# Creating and Sharing Datasets

In this tutorial we discuss how you may create custom graph datasets and share them publicly.


## Creating Custom Datasets

While we provide the most commonly used datasets in graph generation (e.g., [`PlanarGraphDataset`][polygraph.datasets.PlanarGraphDataset]),
you may want to use your own custom data.

In this tutorial, we consider a toy example in which we create a dataset of 128 Erdos-Renyi graphs:
```python
import networkx as nx

er_samples = [nx.erdos_renyi_graph(64, 0.2) for _ in range(128)]
```
We may now construct a [`GraphStorage`][polygraph.datasets.GraphStorage] container from these NetworkX graphs.

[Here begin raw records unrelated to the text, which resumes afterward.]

theorem State.postTaken_wf {s : State} (h : s.wf = true) (f : Bool) (m : BitVec 32) : (s.postTaken f m).wf = true := by
  have e : (s.setHif f { s.hif f with taken := none }).wf = true := State.setHif_wf h f (State.mem_wf h f)
  unfold State.postTaken; dsimp only; split
  · exact State.writeEvent_wf e ..
  · exact State.setHif_wf h f (State.mem_wf h f)

theorem State.sendEvents_wf {s : State} (h : s.wf = true) : s.sendEvents.wf = true := by
  unfold State.sendEvents; dsimp only; split
  · exact h
  · refine State.send_wf (State.setMgt_wf (foldl_wf _ (fun _ _ hs => State.send_wf hs _) _ _ (State.send_wf h _)) ?_) _
    rfl

theorem State.pldmEvent_wf {s : State} (h : s.wf = true) (c n : Nat) (d : List Nat) : (s.pldmEvent c n d).wf = true := by
  have e (m : Mgt) (hm : m.faultMem = s.mgt.faultMem) : ({ s with mgt := m } : State).wf = true := State.setMgt_wf h hm
  unfold State.pldmEvent; dsimp only
  split <;> exact State.sendEvents_wf (e _ rfl)

theorem State.record_wf {s : State} (h : s.wf = true) (r : Rec) (n : Nat) : (s.record r n).wf = true := by
  have ring {t : State} (ht : t.wf = true) (a : Nat) (bs : List Byte) (l : BitVec 32) :
      ({ t with ras := { t.ras with ring := Memory.write a bs t.ras.ring, logtail := l } } : State).wf = true :=
    State.setRing_wf ht (Memory.wf_write _ _ _ ((State.wf_iff t).1 ht).1.2.2.2.1)
  have ev (l : List Bool) (i : Nat) {t : State} (ht : t.wf = true) : (l.foldl (fun s f => s.postEvent f 0x05 i 0) t).wf = true :=
    foldl_wf _ (fun s f hs => State.postEvent_wf hs ..) _ _ ht
  have uart (c : Prop) [Decidable c] (i : Nat) {t : State} (ht : t.wf = true) : (if c then t.send (.uart 1 i) else t).wf = true := by
    split
    · exact State.send_wf ht _
    · exact ht
  have fin (c : Prop) [Decidable c] (a b : Nat) (d : List Nat) {t : State} (ht : t.wf = true) : (if c then t else t.pldmEvent a b d).wf = true := by
    split
    · exact ht
    · exact State.pldmEvent_wf ht ..
  unfold State.record
  dsimp only
  refine fin _ _ _ _ (uart _ _ (ev _ _ ?_))
  split
  · exact ring h ..
  · exact ring (t := s.drawFree.2) h ..

theorem State.errUE_wf {s : State} (h : s.wf = true) (r : Rec) : (s.errUE r).wf = true := by
  have e : ({ s with ras := { s.ras with uecnt := Tbl.upd 0 r.det satInc s.ras.uecnt } } : State).wf = true :=
    State.setRing_wf h ((State.wf_iff s).1 h).1.2.2.2.1
  exact State.record_wf e ..

/-! ## Reset -/

theorem State.reset_wf : State.reset.wf = true := by decide

end Sys2Proof.Machine
end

PolyGraph uses these containers
internally to store, serialize, and access graphs:
```python
from polygraph.datasets import GraphStorage
storage = GraphStorage.from_nx_graphs(er_samples)
```
If your graphs contain node, edge, or graph-level attributes, you may specify them by passing the keyword arguments `node_attrs`, `edge_attrs` and `graph_attrs` to [`GraphStorage.from_nx_graphs`][polygraph.datasets.GraphStorage.from_nx_graphs].

Alternatively, one may instantiate a [`GraphStorage`][polygraph.datasets.GraphStorage] from a PyTorch geometric `Batch` object like this:
```python
from torch_geometric.data import Batch
from torch_geometric.utils import from_networkx

storage = GraphStorage.from_pyg_batch(Batch.from_data_list([from_networkx(g) for g in er_samples]))
```

We may then wrap this `storage` object in a dataset which exposes the same indexing and `.to_nx()` functionalities as the datasets we have seen in previous tutorials:
```python
from polygraph.datasets import GraphDataset

ds = GraphDataset(storage)
print(ds[0])                # PyG Data(edge_index=[2, 808], num_nodes=64)
print(ds.to_nx()[0])        # Networkx Graph with 64 nodes and 404 edges
```

To store and later load the same data, the [`GraphDataset`][polygraph.datasets.GraphDataset] class provides the `dump_data` and `load_data` methods:
```python
ds.dump_data("/tmp/my_dataset.pt")
ds2 = GraphDataset.load_data("/tmp/my_dataset.pt", memmap=True)
```

## Sharing Datasets

Datasets can be shared conveniently via the data that is produced by [`GraphDataset.dump_data`][polygraph.datasets.GraphDataset.dump_data].
Simply upload the file to a digital repository like [Zenodo](https://zenodo.org/) and share the link with other users.
They may then instantiate the dataset like this:
```python
from polygraph.datasets import URLGraphDataset

ds = URLGraphDataset(
    url="https://sandbox.zenodo.org/records/332447/files/planar_train.pt?download=1",
    file_hash="edc2630954a23b1cf6a549d43a95e359"
)
```
If no md5 hash of the file is available, it may be set to `None`.

!!!warning
    Only download datasets from trusted sources!